@[simp] theorem modChan_pending (s : State) (k : Nat) (g : Chan → Chan) : (modChan s k g).pending = s.pending := rfl
@[simp] theorem modChan_now (s : State) (k : Nat) (g : Chan → Chan) : (modChan s k g).now = s.now := rfl
@[simp] theorem modChan_freeCtr (s : State) (k : Nat) (g : Chan → Chan) : (modChan s k g).freeCtr = s.freeCtr := rfl
@[simp] theorem modChan_outbox (s : State) (k : Nat) (g : Chan → Chan) : (modChan s k g).outbox = s.outbox := rfl
@[simp] theorem modChan_readData (s : State) (k : Nat) (g : Chan → Chan) : (modChan s k g).readData = s.readData := rfl
@[simp] theorem modChan_fns (s : State) (k : Nat) (g : Chan → Chan) : (modChan s k g).fns = s.fns := rfl
@[simp] theorem modChan_quotas (s : State) (k : Nat) (g : Chan → Chan) : (modChan s k g).quotas = s.quotas := rfl
@[simp] theorem modChan_vfEnable (s : State) (k : Nat) (g : Chan → Chan) : (modChan s k g).vfEnable = s.vfEnable := rfl
@[simp] theorem modChan_flows (s : State) (k : Nat) (g : Chan → Chan) : (modChan s k g).flows = s.flows := rfl
@[simp] theorem modChan_arrivals (s : State) (k : Nat) (g : Chan → Chan) : (modChan s k g).arrivals = s.arrivals := rfl
@[simp] theorem modChan_nextSerial (s : State) (k : Nat) (g : Chan → Chan) : (modChan s k g).nextSerial = s.nextSerial := rfl
@[simp] theorem modChan_irq (s : State) (k : Nat) (g : Chan → Chan) : (modChan s k g).irq = s.irq := rfl
@[simp] theorem modChan_harbour (s : State) (k : Nat) (g : Chan → Chan) : (modChan s k g).harbour = s.harbour := rfl
@[simp] theorem modChan_journal (s : State) (k : Nat) (g : Chan → Chan) : (modChan s k g).journal = s.journal := rfl
@[simp] theorem modChan_crc (s : State) (k : Nat) (g : Chan → Chan) : (modChan s k g).crc = s.crc := rfl
@[simp] theorem modChan_units (s : State) (k : Nat) (g : Chan → Chan) : (modChan s k g).units = s.units := rfl
@[simp] theorem modChan_outs (s : State) (k : Nat) (g : Chan → Chan) : (modChan s k g).outs = s.outs := rfl
@[simp] theorem modChan_surfs (s : State) (k : Nat) (g : Chan → Chan) : (modChan s k g).surfs = s.surfs := rfl
@[simp] theorem modChan_decs (s : State) (k : Nat) (g : Chan → Chan) : (modChan s k g).decs = s.decs := rfl
@[simp] theorem modChan_decodes (s : State) (k : Nat) (g : Chan → Chan) : (modChan s k g).decodes = s.decodes := rfl
@[simp] theorem modChan_mem (s : State) (k : Nat) (g : Chan → Chan) : (modChan s k g).mem = s.mem := rfl
@[simp] theorem modChan_fab (s : State) (k : Nat) (g : Chan → Chan) : (modChan s k g).fab = s.fab := rfl
@[simp] theorem modChan_net (s : State) (k : Nat) (g : Chan → Chan) : (modChan s k g).net = s.net := rfl
@[simp] theorem modChan_time (s : State) (k : Nat) (g : Chan → Chan) : (modChan s k g).time = s.time := rfl
@[simp] theorem modChan_audio (s : State) (k : Nat) (g : Chan → Chan) : (modChan s k g).audio = s.audio := rfl
@[simp] theorem modChan_pair (s : State) (k : Nat) (g : Chan → Chan) : (modChan s k g).pair = s.pair := rfl
@[simp] theorem modChan_upd (s : State) (k : Nat) (g : Chan → Chan) : (modChan s k g).upd = s.upd := rfl
@[simp] theorem modChan_power (s : State) (k : Nat) (g : Chan → Chan) : (modChan s k g).power = s.power := rfl

@[simp] theorem modOut_pending (s : State) (k : Nat) (g : Output → Output) : (modOut s k g).pending = s.pending := rfl
@[simp] theorem modOut_now (s : State) (k : Nat) (g : Output → Output) : (modOut s k g).now = s.now := rfl
@[simp] theorem modOut_freeCtr (s : State) (k : Nat) (g : Output → Output) : (modOut s k g).freeCtr = s.freeCtr := rfl
@[simp] theorem modOut_outbox (s : State) (k : Nat) (g : Output → Output) : (modOut s k g).outbox = s.outbox := rfl
@[simp] theorem modOut_readData (s : State) (k : Nat) (g : Output → Output) : (modOut s k g).readData = s.readData := rfl
@[simp] theorem modOut_fns (s : State) (k : Nat) (g : Output → Output) : (modOut s k g).fns = s.fns := rfl
@[simp] theorem modOut_quotas (s : State) (k : Nat) (g : Output → Output) : (modOut s k g).quotas = s.quotas := rfl
@[simp] theorem modOut_vfEnable (s : State) (k : Nat) (g : Output → Output) : (modOut s k g).vfEnable = s.vfEnable := rfl
@[simp] theorem modOut_flows (s : State) (k : Nat) (g : Output → Output) : (modOut s k g).flows = s.flows := rfl
@[simp] theorem modOut_arrivals (s : State) (k : Nat) (g : Output → Output) : (modOut s k g).arrivals = s.arrivals := rfl
@[simp] theorem modOut_nextSerial (s : State) (k : Nat) (g : Output → Output) : (modOut s k g).nextSerial = s.nextSerial := rfl
@[simp] theorem modOut_irq (s : State) (k : Nat) (g : Output → Output) : (modOut s k g).irq = s.irq := rfl
@[simp] theorem modOut_harbour (s : State) (k : Nat) (g : Output → Output) : (modOut s k g).harbour = s.harbour := rfl
@[simp] theorem modOut_journal (s : State) (k : Nat) (g : Output → Output) : (modOut s k g).journal = s.journal := rfl
@[simp] theorem modOut_crc (s : State) (k : Nat) (g : Output → Output) : (modOut s k g).crc = s.crc := rfl
@[simp] theorem modOut_units (s : State) (k : Nat) (g : Output → Output) : (modOut s k g).units = s.units := rfl
@[simp] theorem modOut_chans (s : State) (k : Nat) (g : Output → Output) : (modOut s k g).chans = s.chans := rfl
@[simp] theorem modOut_surfs (s : State) (k : Nat) (g : Output → Output) : (modOut s k g).surfs = s.surfs := rfl
@[simp] theorem modOut_decs (s : State) (k : Nat) (g : Output → Output) : (modOut s k g).decs = s.decs := rfl
@[simp] theorem modOut_decodes (s : State) (k : Nat) (g : Output → Output) : (modOut s k g).decodes = s.decodes := rfl
@[simp] theorem modOut_mem (s : State) (k : Nat) (g : Output → Output) : (modOut s k g).mem = s.mem := rfl
@[simp] theorem modOut_fab (s : State) (k : Nat) (g : Output → Output) : (modOut s k g).fab = s.fab := rfl
@[simp] theorem modOut_net (s : State) (k : Nat) (g : Output → Output) : (modOut s k g).net = s.net := rfl
@[simp] theorem modOut_time (s : State) (k : Nat) (g : Output → Output) : (modOut s k g).time = s.time := rfl
@[simp] theorem modOut_audio (s : State) (k : Nat) (g : Output → Output) : (modOut s k g).audio = s.audio := rfl
@[simp] theorem modOut_pair (s : State) (k : Nat) (g : Output → Output) : (modOut s k g).pair = s.pair := rfl
@[simp] theorem modOut_upd (s : State) (k : Nat) (g : Output → Output) : (modOut s k g).upd = s.upd := rfl
@[simp] theorem modOut_power (s : State) (k : Nat) (g : Output → Output) : (modOut s k g).power = s.power := rfl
══════════════════════════════
WHAT TO WORK ON => Please give the number of lines in the listing above where "surfs" appears, and nothing else.

SOLUTION FOR THIS PROBLEM => 2